Dexus has sensibly scaled back its development pipeline in recent times due to elevated interest rates and construction costs. As of December 2025, Dexus had two office developments: Atlassian Central, Sydney and Waterfront Brisbane. Atlassian Central is due for completion in late 2026, and Dexus hopes to sell down partial stakes to investors. Dexus committed to the project back in fiscal 2022, when interest rates were considerably lower, with an expected yield on cost of just 4%-4.5%. Dexus has no leasing risk, as the building has been 100% preleased to Atlassian for 15 years. However, we suspect it will have to take a loss when selling it in the current environment.
Despite the persistent weakness in office leasing, Dexus has maintained above-market office occupancy. This is partly because of its skew to Sydney, where the office market is stronger than other large capital cities (Melbourne in particular). Moreover, Dexus intentionally manages a diverse tenant base and maintains a staggered lease expiration profile. Compared with many of its peers, Dexus has a significantly lower exposure to large corporate tenants. This means income volatility is relatively benign in terms of tenant turnovers. The REIT also targets a maximum of 13% office expirations in any one year, which ensures relatively stable and visible income streams.
Bulls say
- While hybrid working has set office recovery back, Dexus has large exposure to Sydney, where office market conditions are the strongest of all Australian capital cities.

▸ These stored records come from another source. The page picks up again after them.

theorem keeps_mccRequest {s t : State} (h : Keeps s t) : ∀ a1 a2 a3, Keeps s (@State.mccRequest t a1 a2 a3) := by
  intro a1 a2 a3
  unfold State.mccRequest
  repeat' first
    | with_reducible assumption | with_reducible refine keeps_ite ?_ (fun _ => ?_) | with_reducible refine keeps_mccAccept ?_ _ _ _
    | with_reducible refine keeps_countT ?_ _ _ _ _ | fail_if_no_progress (with_reducible refine keeps_mk ?_ rfl rfl rfl rfl rfl rfl rfl) | split
    | dsimp only

theorem keeps_tagFlush {s t : State} (h : Keeps s t) : ∀ a1, Keeps s (@State.tagFlush t a1) := by
  intro a1
  unfold State.tagFlush
  repeat' first
    | with_reducible assumption | with_reducible refine keeps_ite ?_ (fun _ => ?_) | with_reducible refine keeps_foldl (fun _ _ _ => ?_) _ ?_
    | with_reducible refine keeps_onMcc ?_ _ _ | with_reducible refine keeps_tagWriteBack ?_ _ _ _ | split | dsimp only

theorem keeps_mccReset {s t : State} (h : Keeps s t) : ∀ a1 a2, Keeps s (@State.mccReset t a1 a2) := by
  intro a1 a2
  unfold State.mccReset
  repeat' first
    | with_reducible assumption | with_reducible refine keeps_ite ?_ (fun _ => ?_) | with_reducible refine keeps_onMcc ?_ _ _
    | with_reducible refine keeps_tagFlush ?_ _ | split | dsimp only

theorem keeps_mccVerdict {s t : State} (h : Keeps s t) : ∀ a1 a2, Keeps s (@State.mccVerdict t a1 a2) := by
  intro a1 a2
  unfold State.mccVerdict
  repeat' first
    | with_reducible assumption | with_reducible refine keeps_ite ?_ (fun _ => ?_) | with_reducible refine keeps_failOp ?_ _ _ _
    | with_reducible refine keeps_onOp ?_ _ _ _ | with_reducible refine keeps_finishOp ?_ _ _ _ _ | with_reducible refine keeps_mccPump ?_ _
    | with_reducible refine keeps_countT ?_ _ _ _ _ | split | dsimp only

theorem keeps_mpAccept {s t : State} (h : Keeps s t) : ∀ a1 a2, Keeps s (@State.mpAccept t a1 a2) := by
  intro a1 a2
  unfold State.mpAccept
  repeat' first
    | with_reducible assumption | with_reducible refine keeps_ite ?_ (fun _ => ?_) | with_reducible refine keeps_finishOp ?_ _ _ _ _
    | with_reducible refine keeps_mccPump ?_ _ | with_reducible refine keeps_onMcc ?_ _ _ | split | dsimp only

theorem keeps_mpData {s t : State} (h : Keeps s t) : ∀ a1 a2 a3 a4, Keeps s (@State.mpData t a1 a2 a3 a4) := by
  intro a1 a2 a3 a4
  unfold State.mpData
  repeat' first
    | with_reducible assumption | with_reducible refine keeps_ite ?_ (fun _ => ?_) | with_reducible refine keeps_emit ?_ _
    | with_reducible refine keeps_onOp ?_ _ _ _ | with_reducible refine keeps_finishOp ?_ _ _ _ _ | with_reducible refine keeps_failOp ?_ _ _ _
    | with_reducible refine keeps_mccPump ?_ _ | with_reducible refine keeps_countT ?_ _ _ _ _ | split | dsimp only

theorem keeps_tagArrival {s t : State} (h : Keeps s t) : ∀ a1 a2 a3 a4, Keeps s (@State.tagArrival t a1 a2 a3 a4) := by
  intro a1 a2 a3 a4
  unfold State.tagArrival
  repeat' first
    | with_reducible assumption | with_reducible refine keeps_ite ?_ (fun _ => ?_) | with_reducible refine keeps_foldl (fun _ _ _ => ?_) _ ?_
    | with_reducible refine keeps_tagPut ?_ _ _ | with_reducible refine keeps_onOp ?_ _ _ _ | with_reducible refine keeps_failOp ?_ _ _ _
    | with_reducible refine keeps_mccPump ?_ _ | with_reducible refine keeps_countT ?_ _ _ _ _ | with_reducible refine keeps_onMcc ?_ _ _ | split
    | dsimp only

theorem keeps_tagRestore {s t : State} (h : Keeps s t) : ∀ a1 a2 a3, Keeps s (@State.tagRestore t a1 a2 a3) := by
  intro a1 a2 a3
  unfold State.tagRestore
  repeat' first
    | with_reducible assumption | with_reducible refine keeps_onMcc ?_ _ _ | split | dsimp only

theorem keeps_unmarkNewkey {s t : State} (h : Keeps s t) : ∀ a1, Keeps s (@State.unmarkNewkey t a1) := by
  intro a1
  unfold State.unmarkNewkey
  repeat' first
    | with_reducible assumption | with_reducible refine keeps_ite ?_ (fun _ => ?_) | with_reducible refine keeps_onMotion ?_ _ _ _ | split
    | dsimp only

theorem keeps_releaseHeld {s t : State} (h : Keeps s t) : Keeps s (@State.releaseHeld t) := by
  unfold State.releaseHeld
  repeat' first
    | with_reducible assumption | with_reducible refine keeps_ite ?_ (fun _ => ?_) | with_reducible refine keeps_foldl (fun _ _ _ => ?_) _ ?_
    | with_reducible refine keeps_mccAccept ?_ _ _ _ | fail_if_no_progress (with_reducible refine keeps_mk ?_ rfl rfl rfl rfl rfl rfl rfl) | split
    | dsimp only

theorem keeps_commitEnds {s t : State} (h : Keeps s t) : ∀ a1 a2, Keeps s (@State.commitEnds t a1 a2) := by
  intro a1 a2
  unfold State.commitEnds
  repeat' first
    | with_reducible assumption | with_reducible refine keeps_onMotion ?_ _ _ _ | with_reducible refine keeps_releaseHeld ?_

theorem keeps_writeId {s t : State} (h : Keeps s t) : ∀ a1, Keeps s (@State.writeId t a1).2 := by
  intro a1
  unfold State.writeId
  repeat' first
    | with_reducible assumption | with_reducible refine keeps_onMem ?_ _ _ | dsimp only

theorem keeps_writeId_eq {s t : State} (h : Keeps s t) : ∀ a1 x y, (@State.writeId t a1) = (x, y) → Keeps s y := by
  intro a1 x y e
  have k := keeps_writeId h a1
  rw [e] at k
  exact k

theorem keeps_storeLine {s t : State} (h : Keeps s t) : ∀ a1 a2 a3 a4, Keeps s (@State.storeLine t a1 a2 a3 a4) := by
  intro a1 a2 a3 a4
  unfold State.storeLine
  repeat' first
    | with_reducible assumption | with_reducible refine keeps_emit ?_ _ | with_reducible refine keeps_tagInstall ?_ _ _ _
    | with_reducible refine keeps_writeId_eq ?_ _ _ _ (by assumption) | with_reducible refine keeps_writeId ?_ _ | split | dsimp only

theorem keeps_newtStored {s t : State} (h : Keeps s t) : ∀ a1 a2 a3 a4 a5, Keeps s (@State.newtStored t a1 a2 a3 a4 a5) := by
  intro a1 a2 a3 a4 a5
  unfold State.newtStored
  repeat' first
    | with_reducible assumption | with_reducible refine keeps_storeLine ?_ _ _ _ _ | with_reducible refine keeps_markInstalled ?_ _
    | with_reducible refine keeps_countT ?_ _ _ _ _

theorem keeps_commitLine {s t : State} (h : Keeps s t) : ∀ a1 a2 a3 a4, Keeps s (@State.commitLine t a1 a2 a3 a4) := by
  intro a1 a2 a3 a4
  unfold State.commitLine
  repeat' first
    | with_reducible assumption | with_reducible refine keeps_ite ?_ (fun _ => ?_) | with_reducible refine keeps_newtStored ?_ _ _ _ _ _
    | with_reducible refine keeps_lineWritten ?_ _ _ | with_reducible refine keeps_issueThen ?_ _ _ _ _ (fun _ _ => ?_)
    | with_reducible refine keeps_onMotion ?_ _ _ _ | with_reducible refine keeps_readySched_eq ?_ _ _ _ _ (by assumption)
    | with_reducible refine keeps_readySched ?_ _ _ | split | dsimp only

theorem keeps_copyBad {s t : State} (h : Keeps s t) : ∀ a1 a2, Keeps s (@State.copyBad t a1 a2) := by
  intro a1 a2
  unfold State.copyBad
  repeat' first
    | with_reducible assumption | with_reducible refine keeps_onMotion ?_ _ _ _

theorem keeps_newtTag {s t : State} (h : Keeps s t) : ∀ a1 a2 a3, Keeps s (@State.newtTag t a1 a2 a3).1 := by
  intro a1 a2 a3
  unfold State.newtTag
  repeat' first
    | with_reducible assumption | with_reducible refine keeps_tagHit ?_ _ _ | split | dsimp only

theorem keeps_newtTag_eq {s t : State} (h : Keeps s t) : ∀ a1 a2 a3 x y, (@State.newtTag t a1 a2 a3) = (x, y) → Keeps s x := by
  intro a1 a2 a3 x y e
  have k := keeps_newtTag h a1 a2 a3
  rw [e] at k
  exact k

- Strong population growth and rising e-commerce boost demand for Dexus’ industrial portfolio. This allows high-quality sites to achieve more rent bargaining power.
- Dexus’ funds management vehicles are attracting investor inflows, given their scale, strong track records, and management expertise.
Bears say
- Capitalization rates are still likely have further to rise before stabilizing, given current bond yields.
- Office occupancy has been hurt by structural threats from hybrid working. The demand is also sensitive to business conditions and market sentiment.
- Industrial property has benefited from several years of tight supply, and rents have increased dramatically. There is a limit to how much more rents can grow as tenants may not be able to keep paying higher rents if productivity is not going up at the same pace.